Exercise directions: An exact reproduction of all the entries is the expected answer.

_ _ _ _

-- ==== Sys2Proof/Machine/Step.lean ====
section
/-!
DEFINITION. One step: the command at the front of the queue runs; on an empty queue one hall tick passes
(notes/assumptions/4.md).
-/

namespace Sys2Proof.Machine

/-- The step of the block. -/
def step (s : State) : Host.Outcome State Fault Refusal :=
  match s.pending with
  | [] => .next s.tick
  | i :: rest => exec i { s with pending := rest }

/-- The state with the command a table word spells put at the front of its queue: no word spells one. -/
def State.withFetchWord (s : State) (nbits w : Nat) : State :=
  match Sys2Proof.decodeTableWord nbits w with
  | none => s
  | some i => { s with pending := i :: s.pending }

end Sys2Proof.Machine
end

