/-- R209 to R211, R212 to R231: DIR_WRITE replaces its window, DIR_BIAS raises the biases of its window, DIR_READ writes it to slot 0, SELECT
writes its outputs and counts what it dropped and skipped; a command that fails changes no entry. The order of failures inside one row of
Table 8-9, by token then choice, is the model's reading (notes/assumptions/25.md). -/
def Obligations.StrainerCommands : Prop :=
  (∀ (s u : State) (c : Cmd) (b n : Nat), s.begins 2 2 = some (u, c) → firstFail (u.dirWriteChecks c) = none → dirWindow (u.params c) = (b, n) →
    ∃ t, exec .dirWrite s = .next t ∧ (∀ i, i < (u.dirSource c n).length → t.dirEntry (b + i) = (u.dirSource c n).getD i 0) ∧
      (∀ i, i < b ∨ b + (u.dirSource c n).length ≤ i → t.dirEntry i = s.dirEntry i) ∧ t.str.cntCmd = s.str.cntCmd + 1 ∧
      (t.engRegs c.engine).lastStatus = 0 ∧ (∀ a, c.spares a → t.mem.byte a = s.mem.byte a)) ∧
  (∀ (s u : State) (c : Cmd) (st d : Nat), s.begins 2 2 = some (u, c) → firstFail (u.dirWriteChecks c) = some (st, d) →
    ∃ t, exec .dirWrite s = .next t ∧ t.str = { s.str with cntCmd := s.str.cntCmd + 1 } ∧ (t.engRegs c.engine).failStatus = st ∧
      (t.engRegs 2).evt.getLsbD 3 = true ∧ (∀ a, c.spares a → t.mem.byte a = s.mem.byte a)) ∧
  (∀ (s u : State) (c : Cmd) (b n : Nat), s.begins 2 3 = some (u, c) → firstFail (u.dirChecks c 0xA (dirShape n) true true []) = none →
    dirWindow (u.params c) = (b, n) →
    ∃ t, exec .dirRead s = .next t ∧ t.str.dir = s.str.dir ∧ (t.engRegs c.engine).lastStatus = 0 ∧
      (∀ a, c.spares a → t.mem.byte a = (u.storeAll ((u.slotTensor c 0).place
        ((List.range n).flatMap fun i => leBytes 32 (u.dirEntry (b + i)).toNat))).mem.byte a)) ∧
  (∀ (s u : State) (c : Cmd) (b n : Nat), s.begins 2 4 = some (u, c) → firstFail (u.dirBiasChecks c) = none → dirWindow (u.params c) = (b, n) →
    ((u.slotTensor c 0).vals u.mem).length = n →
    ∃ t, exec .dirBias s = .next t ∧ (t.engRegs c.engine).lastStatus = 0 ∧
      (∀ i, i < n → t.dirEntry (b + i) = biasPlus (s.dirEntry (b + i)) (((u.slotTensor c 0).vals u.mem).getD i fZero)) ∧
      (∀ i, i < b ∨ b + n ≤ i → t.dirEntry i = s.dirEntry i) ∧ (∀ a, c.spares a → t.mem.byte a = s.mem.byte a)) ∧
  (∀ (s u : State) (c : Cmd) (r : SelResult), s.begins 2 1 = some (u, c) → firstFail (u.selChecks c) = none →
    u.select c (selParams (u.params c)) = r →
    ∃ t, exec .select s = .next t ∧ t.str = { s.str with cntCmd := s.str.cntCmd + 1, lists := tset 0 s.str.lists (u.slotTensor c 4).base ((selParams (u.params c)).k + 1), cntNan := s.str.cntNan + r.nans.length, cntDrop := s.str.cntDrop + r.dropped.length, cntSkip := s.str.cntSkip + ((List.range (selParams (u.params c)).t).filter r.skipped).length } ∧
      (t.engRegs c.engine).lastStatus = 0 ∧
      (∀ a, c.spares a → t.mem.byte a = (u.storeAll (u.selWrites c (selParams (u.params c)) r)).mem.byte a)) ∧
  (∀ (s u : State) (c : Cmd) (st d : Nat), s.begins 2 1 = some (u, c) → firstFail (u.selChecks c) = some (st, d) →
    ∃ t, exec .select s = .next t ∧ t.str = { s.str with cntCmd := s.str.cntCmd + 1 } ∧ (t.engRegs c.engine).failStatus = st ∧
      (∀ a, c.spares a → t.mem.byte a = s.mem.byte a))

_ _ _ _

Expected answer:
-- ==== Sys2Proof/Machine/Step.lean ====
section
/-!
DEFINITION. One step: the command at the front of the queue runs; on an empty queue one hall tick passes
(notes/assumptions/4.md).
-/

namespace Sys2Proof.Machine

/-- The step of the block. -/
def step (s : State) : Host.Outcome State Fault Refusal :=
  match s.pending with
  | [] => .next s.tick
  | i :: rest => exec i { s with pending := rest }

/-- The state with the command a table word spells put at the front of its queue: no word spells one. -/
def State.withFetchWord (s : State) (nbits w : Nat) : State :=
  match Sys2Proof.decodeTableWord nbits w with
  | none => s
  | some i => { s with pending := i :: s.pending }

end Sys2Proof.Machine
end

/-- R209 to R211, R212 to R231: DIR_WRITE replaces its window, DIR_BIAS raises the biases of its window, DIR_READ writes it to slot 0, SELECT
writes its outputs and counts what it dropped and skipped; a command that fails changes no entry. The order of failures inside one row of
Table 8-9, by token then choice, is the model's reading (notes/assumptions/25.md). -/
def Obligations.StrainerCommands : Prop :=
  (∀ (s u : State) (c : Cmd) (b n : Nat), s.begins 2 2 = some (u, c) → firstFail (u.dirWriteChecks c) = none → dirWindow (u.params c) = (b, n) →
    ∃ t, exec .dirWrite s = .next t ∧ (∀ i, i < (u.dirSource c n).length → t.dirEntry (b + i) = (u.dirSource c n).getD i 0) ∧
      (∀ i, i < b ∨ b + (u.dirSource c n).length ≤ i → t.dirEntry i = s.dirEntry i) ∧ t.str.cntCmd = s.str.cntCmd + 1 ∧
      (t.engRegs c.engine).lastStatus = 0 ∧ (∀ a, c.spares a → t.mem.byte a = s.mem.byte a)) ∧
  (∀ (s u : State) (c : Cmd) (st d : Nat), s.begins 2 2 = some (u, c) → firstFail (u.dirWriteChecks c) = some (st, d) →
    ∃ t, exec .dirWrite s = .next t ∧ t.str = { s.str with cntCmd := s.str.cntCmd + 1 } ∧ (t.engRegs c.engine).failStatus = st ∧
      (t.engRegs 2).evt.getLsbD 3 = true ∧ (∀ a, c.spares a → t.mem.byte a = s.mem.byte a)) ∧
  (∀ (s u : State) (c : Cmd) (b n : Nat), s.begins 2 3 = some (u, c) → firstFail (u.dirChecks c 0xA (dirShape n) true true []) = none →
    dirWindow (u.params c) = (b, n) →
    ∃ t, exec .dirRead s = .next t ∧ t.str.dir = s.str.dir ∧ (t.engRegs c.engine).lastStatus = 0 ∧
      (∀ a, c.spares a → t.mem.byte a = (u.storeAll ((u.slotTensor c 0).place
        ((List.range n).flatMap fun i => leBytes 32 (u.dirEntry (b + i)).toNat))).mem.byte a)) ∧
  (∀ (s u : State) (c : Cmd) (b n : Nat), s.begins 2 4 = some (u, c) → firstFail (u.dirBiasChecks c) = none → dirWindow (u.params c) = (b, n) →
    ((u.slotTensor c 0).vals u.mem).length = n →
    ∃ t, exec .dirBias s = .next t ∧ (t.engRegs c.engine).lastStatus = 0 ∧
      (∀ i, i < n → t.dirEntry (b + i) = biasPlus (s.dirEntry (b + i)) (((u.slotTensor c 0).vals u.mem).getD i fZero)) ∧
      (∀ i, i < b ∨ b + n ≤ i → t.dirEntry i = s.dirEntry i) ∧ (∀ a, c.spares a → t.mem.byte a = s.mem.byte a)) ∧
  (∀ (s u : State) (c : Cmd) (r : SelResult), s.begins 2 1 = some (u, c) → firstFail (u.selChecks c) = none →
    u.select c (selParams (u.params c)) = r →
    ∃ t, exec .select s = .next t ∧ t.str = { s.str with cntCmd := s.str.cntCmd + 1, lists := tset 0 s.str.lists (u.slotTensor c 4).base ((selParams (u.params c)).k + 1), cntNan := s.str.cntNan + r.nans.length, cntDrop := s.str.cntDrop + r.dropped.length, cntSkip := s.str.cntSkip + ((List.range (selParams (u.params c)).t).filter r.skipped).length } ∧
      (t.engRegs c.engine).lastStatus = 0 ∧
      (∀ a, c.spares a → t.mem.byte a = (u.storeAll (u.selWrites c (selParams (u.params c)) r)).mem.byte a)) ∧
  (∀ (s u : State) (c : Cmd) (st d : Nat), s.begins 2 1 = some (u, c) → firstFail (u.selChecks c) = some (st, d) →
    ∃ t, exec .select s = .next t ∧ t.str = { s.str with cntCmd := s.str.cntCmd + 1 } ∧ (t.engRegs c.engine).failStatus = st ∧
      (∀ a, c.spares a → t.mem.byte a = s.mem.byte a))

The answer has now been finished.